§ **What you need to do**
From the records below, transcribe exactly the lines that begin at the line with "theorem test_writeback_zero : (valueOf" and end at the line with "(fun t => (t.pc, t.fd, t.de.instr, t.stalls, t.branches))", both included.

§ **Provided material**
-- ==== Sys2Proof/Tests/Slice0.lean ====
section
/-! SUPPORT. The model's own tests: ill-formed terms refused, words of the spec decoded, single cycles of
95_test_vectors.md, and for every statement with hypotheses a witness that meets them together. -/

namespace Sys2Proof.Tests

open Sys2Proof.Machine

/-! ## WellFormed smoke: one ill-formed term for each check (R98, R100) -/

theorem test_wf_add_rd : (Instr.add 8 0 0).wf = false := by decide
theorem test_wf_add_rs : (Instr.add 0 8 0).wf = false := by decide
theorem test_wf_add_rt : (Instr.add 0 0 31).wf = false := by decide
theorem test_wf_sub_rd : (Instr.sub 16 0 0).wf = false := by decide
theorem test_wf_sub_rs : (Instr.sub 0 8 0).wf = false := by decide
theorem test_wf_sub_rt : (Instr.sub 0 0 8).wf = false := by decide
theorem test_wf_lw_rt : (Instr.lw 8 0 0).wf = false := by decide
theorem test_wf_lw_rs : (Instr.lw 0 0 8).wf = false := by decide
theorem test_wf_sw_rt : (Instr.sw 8 0 0).wf = false := by decide
theorem test_wf_sw_rs : (Instr.sw 0 0 8).wf = false := by decide
theorem test_wf_bne_rs : (Instr.bne 8 0 0).wf = false := by decide
theorem test_wf_bne_rt : (Instr.bne 0 8 0).wf = false := by decide
theorem test_wf_highest_register : (Instr.add 7 7 7).wf = true := by decide

/-! ## Decoding: words written out from the formats R92 to R95, and the rejected words of vector T7 -/

theorem test_decode_add : decode (0b000000_00010_00011_00001_00000_100000) = .ok (.add 1 2 3) := by decide
theorem test_decode_sub : decode (0b000000_00100_00001_00110_00000_100010) = .ok (.sub 6 4 1) := by decide
theorem test_decode_lw : decode (0b100011_00001_00010_1111111111111100) = .ok (.lw 2 0xFFFC 1) := by decide
theorem test_decode_sw : decode (0b101011_00000_00001_0000000000000100) = .ok (.sw 1 4 0) := by decide
theorem test_decode_bne : decode (0b000100_00001_00000_0000000000000011) = .ok (.bne 1 0 3) := by decide
theorem test_decode_halt : decode 0xFC123456 = .ok (.halt 0x123456) := by decide
theorem test_decode_noop : decode 0 = .ok .noop := by decide
theorem test_decode_add_zero : decode 0x00000020 = .ok (.add 0 0 0) := by decide
theorem test_reject_funct : decode 0x00000021 = .error (.funct 33) := by decide
theorem test_reject_shamt : decode 0x00430860 = .error (.shamt 1) := by decide
theorem test_reject_rs : decode 0x01000020 = .error .register := by decide
theorem test_reject_rd : decode 0x00004020 = .error .register := by decide
theorem test_reject_opcode : decode 0x14200000 = .error (.opcode 5) := by decide
theorem test_reject_lw_rt : decode 0x8C080000 = .error .register := by decide
theorem test_encode_lw : encode (.lw 1 8 0) = 0x8C010008 := by decide
theorem test_table_word : decodeTableWord 32 0xAC010004 = some (.sw 1 4 0) := by decide

/-! ## Single cycles (95_test_vectors.md) -/

/-- A register file. -/
def regs (l : List Word) : Vector Word 8 := Vector.ofFn fun i => l.getD i 0

/-- A state with an instruction in Execute, its captured operands and carried prediction, after fetch at address 0. -/
def executing (i : Instr) (a b : Word) (pred : PredCounter) (s : State) : State :=
  { s with de := { decodeStage s ⟨encode i, 4, pred⟩ with valA := a, valB := b } }

/-- The start state the cycles below begin from. -/
def base : State := { State.reset with pc := 8, x := regs [0, 20, 8, 12, 3, 5, 6, 7] }

/-- The example of R121: 8 + 12 = 20 into register 1. -/
theorem test_add : (valueOf (step (executing (.add 1 2 3) 8 12 0 base))).map (·.em) =
    some ⟨0x00430820, 20, 0, 1⟩ := by decide

/-- Vector 2.1: FFFFFFFF + 1 wraps. -/
theorem test_add_wraps : (valueOf (step (executing (.add 3 1 2) 0xFFFFFFFF 1 0 base))).map (·.em.aluResult) =
    some 0 := by decide

/-- Vector T2, cycle 4: the stale operand is replaced by the result in EM. -/
theorem test_sub_forwarded : (valueOf (step { executing (.sub 4 1 5) 0 2 0 base with
    em := ⟨0x00430820, 12, 0, 1⟩ })).map (·.em) = some ⟨0x00252022, 10, 0, 4⟩ := by decide

/-- R122: 3 - 20. -/
theorem test_sub_borrows : (valueOf (step (executing (.sub 6 4 1) 3 20 0 base))).map (·.em.aluResult) =
    some 0xFFFFFFEF := by decide

/-- Vector 2.2: the immediate is not sign-extended. -/
theorem test_lw_address : (valueOf (step (executing (.lw 2 0xFFFC 1) 8 0 0 base))).map (·.em) =
    some ⟨0x8C22FFFC, 0x10004, 0, 2⟩ := by decide

/-- Vector P6, cycle 5: the base is not forwarded in Execute. -/
theorem test_lw_stale_base : (valueOf (step { executing (.lw 2 0 1) 0 0 0 base with
    mw := ⟨0x8C010000, 0, 8, 1⟩ })).map (·.em.aluResult) = some 0 := by decide

/-- Vector T3b, cycle 5: the stored value is forwarded from the load in MW. -/
theorem test_sw_forwarded : (valueOf (step { executing (.sw 1 4 0) 0 0 0 base with
    mw := ⟨0x8C010000, 0, 9, 1⟩ })).map (·.em) = some ⟨0xAC010004, 4, 9, 0⟩ := by decide

/-- Vector 2.2: a store to address 7 writes word 1. -/
theorem test_sw_memory : (valueOf (step { base with em := ⟨0xAC010007, 7, 5, 0⟩ })).map (·.dm) =
    some [(1, 5)] := by decide

/-- Vector 2.2: address 63 reads word 15. -/
theorem test_lw_memory : (valueOf (step { base with dm := [(15, 77)], em := ⟨0x8C02003F, 63, 0, 2⟩ })).map (·.mw) =
    some ⟨0x8C02003F, 63, 77, 2⟩ := by decide

/-- Vector 2.2: address 64 is out of range. -/
theorem test_data_out_of_range : faultOf (step { base with em := ⟨0xAC010040, 64, 5, 0⟩ }) =
    some (.dataAddressOutOfRange 64) := by decide

/-- R156 with R20: register 0 is an ordinary register. -/
theorem test_writeback_zero : (valueOf (step { base with mw := ⟨0x00210020, 6, 0, 0⟩ })).map (·.x[0]) =
    some 6 := by decide

/-- Vector P4, cycle 3: taken, not predicted taken at 2. -/
theorem test_bne_taken : (valueOf (step (executing (.bne 1 0 3) 1 0 2 { base with ctr := 2 }))).map
    (fun t => (t.pc, t.fd, t.ctr, t.stalls, t.branches, t.mispredicts)) =
    some (12, FD.bubble, 3, 1, 1, 1) := by decide

/-- Vector P5, cycle 3: not taken, predicted taken; back to the branch's own PC + 4. -/
theorem test_bne_back : (valueOf (step (executing (.bne 0 0 4) 0 0 3 { base with pc := 16, ctr := 3 }))).map
    (fun t => (t.pc, t.fd, t.ctr, t.stalls, t.branches, t.mispredicts)) =
    some (4, FD.bubble, 2, 0, 0, 1) := by decide

/-- Vector P4 with PRED_RESET 3, cycle 2: the redirect at Decode. -/
theorem test_bne_decode : (valueOf (step { base with pc := 4, fd := ⟨0x10200003, 4, 3⟩ })).map
    (fun t => (t.pc, t.fd, t.de.instr, t.stalls, t.branches)) =
    some (12, FD.bubble, 0x10200003, 1, 1) := by decide

/-- R153: a halt sends zeros, its unused bits stay in the word. -/
theorem test_halt : (valueOf (step (executing (.halt 0x3FFFFFF) 1 2 0 base))).map (·.em) =
    some ⟨0xFFFFFFFF, 0, 0, 0⟩ := by decide

/-- R146: register 31 of a halt word reads as 0 in Decode. -/
theorem test_halt_decode : (valueOf (step { base with fd := ⟨0xFFFFFFFF, 8, 0⟩ })).map
    (fun t => (t.de.valA, t.de.rs)) = some (0, 31) := by decide

/-- R153: a noop in Execute sends the bubble. -/
theorem test_noop : (valueOf (step (executing .noop 1 2 0 base))).map (fun t => (t.em, t.pc, t.cycles)) =
    some (EM.bubble, 12, 1) := by decide

/-- Vector 2.4: the halt FC010000 stalls behind a load of register 1. -/
theorem test_stall : (valueOf (step { executing (.lw 1 0 0) 0 0 0 base with fd := ⟨0xFC010000, 8, 0⟩ })).map
    (fun t => (t.pc, t.fd.instr, t.de, t.stalls)) = some (8, 0xFC010000, DE.bubble, 1) := by decide

/-- R65: a fetch at 64 is out of range when it would be latched. -/
theorem test_fetch_out_of_range : faultOf (step { base with pc := 64 }) = some (.fetchOutOfRange 64) := by decide

/-- R160: no step from a halted state. -/
theorem test_halted : faultOf (step { base with mw := ⟨0xFC000000, 0, 0, 0⟩ }) = some .halted := by decide

/-- R101: a program with the word 00000021 is refused. -/
theorem test_reserved : refusalOf (step (State.launch { im := [(3, 0x21)] })) =
    some (.reservedInstruction 3 0x21) := by decide

/-! ## Witnesses: states and operands that meet the hypotheses of each statement together -/

/-- Nothing in flight, PC at 8. -/
theorem base_invariant : Invariant base := by
  constructor <;> first | decide | (constructor <;> decide)

/-- A `bne` with prediction 2 in Execute, a store in EM at the last word, a load in MW. -/
def busy : State :=
  { executing (.bne 1 0 3) 1 0 2 base with
    fd := ⟨0x00631020, 8, 2⟩, em := ⟨0xAC01003F, 63, 5, 0⟩, mw := ⟨0x8C020000, 0, 77, 2⟩, ctr := 2 }

theorem busy_invariant : Invariant busy := by
  constructor <;> first | decide | (constructor <;> decide)

theorem witness_DecodeOfEncodeIsIdentity : (Instr.lw 7 0xFFFF 7).wf = true := by decide
theorem witness_EncodeOfDecodeIsIdentity : decode 0xFFFFFFFF = .ok (.halt 0x3FFFFFF) := by decide
theorem witness_ReservedProgramIsRefused :
    Memory.wf [(2, 0xFC000000), (15, 0x21)] = true ∧
    wellFormedWord (Memory.read [(2, 0xFC000000), (15, 0x21)] 15) = false ∧
    ∀ k < 15, wellFormedWord (Memory.read [(2, 0xFC000000), (15, 0x21)] k) = true := by decide
theorem witness_LaunchMeetsInvariant :
    Launch.ok { im := [(0, 0x00430820), (15, 0xFC000000)], dm := [(15, 1)], pred := 3 } = true := by decide
theorem witness_StepKeepsInvariant : Invariant busy ∧ (valueOf (step busy)).isSome = true :=
  ⟨busy_invariant, by decide⟩
theorem witness_CanonicalMemoriesWithEqualWordsAreEqual :
    Memory.wf [(0, 1), (15, 2)] = true ∧ Memory.wf (Memory.write [(15, 2)] 0 1) = true ∧
    ∀ i < 16, Memory.read [(0, 1), (15, 2)] i = Memory.read (Memory.write [(15, 2)] 0 1) i := by decide
theorem witness_StepRunsTheDecodedInstruction :
    halted busy = false ∧ wordsOk busy = true ∧ decode busy.de.instr = .ok (.bne 1 0 3) := by decide

/-- Two cycles from launch of a program whose first word is an `add`. -/
def fetching : State := State.launch { im := [(0, 0x00430820), (1, 0xFC000000)] }
/-- The state one cycle later. -/
def fetched : State := (valueOf (step fetching)).getD fetching
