-- ==== Sys2Proof/Config.lean ====
section
/-! DEFINITION. What an implementation of the SSD decoder fixes and the spec leaves free: opaque
constants without a body, so that nothing in Lean can prove a value of them. The configuration
REGISTERS are state (Machine/State.lean), not constants. -/

namespace Sys2Proof

open Sys2Proof.Machine

/-- DESIGN CHOICE, safe (log entry 4). The free choice of 60_exceptions.md R248 and
93_implementation_defined.md U16: whether the block takes a cancellation at an allowed boundary
where it is not forced to. The argument is the counter `State.choice`. -/
opaque Config.cancelNow : Nat → Bool

/-- DESIGN CHOICE, safe (log entry 7). `MARKER_POLICY` as a parameter (20_memory.md R72,
93_implementation_defined.md U15): the policy numbered `n`, uninterpreted. The spec's default policy
is `Machine.defaultMarkers` and is not one of these. -/
opaque Config.markerPolicy : Nat → Frame → List Marker

end Sys2Proof
end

§ **Solution below**
theorem test_writeback_zero : (valueOf (step { base with mw := ⟨0x00210020, 6, 0, 0⟩ })).map (·.x[0]) =
    some 6 := by decide

/-- Vector P4, cycle 3: taken, not predicted taken at 2. -/
theorem test_bne_taken : (valueOf (step (executing (.bne 1 0 3) 1 0 2 { base with ctr := 2 }))).map
    (fun t => (t.pc, t.fd, t.ctr, t.stalls, t.branches, t.mispredicts)) =
    some (12, FD.bubble, 3, 1, 1, 1) := by decide

/-- Vector P5, cycle 3: not taken, predicted taken; back to the branch's own PC + 4. -/
theorem test_bne_back : (valueOf (step (executing (.bne 0 0 4) 0 0 3 { base with pc := 16, ctr := 3 }))).map
    (fun t => (t.pc, t.fd, t.ctr, t.stalls, t.branches, t.mispredicts)) =
    some (4, FD.bubble, 2, 0, 0, 1) := by decide

/-- Vector P4 with PRED_RESET 3, cycle 2: the redirect at Decode. -/
theorem test_bne_decode : (valueOf (step { base with pc := 4, fd := ⟨0x10200003, 4, 3⟩ })).map
    (fun t => (t.pc, t.fd, t.de.instr, t.stalls, t.branches)) =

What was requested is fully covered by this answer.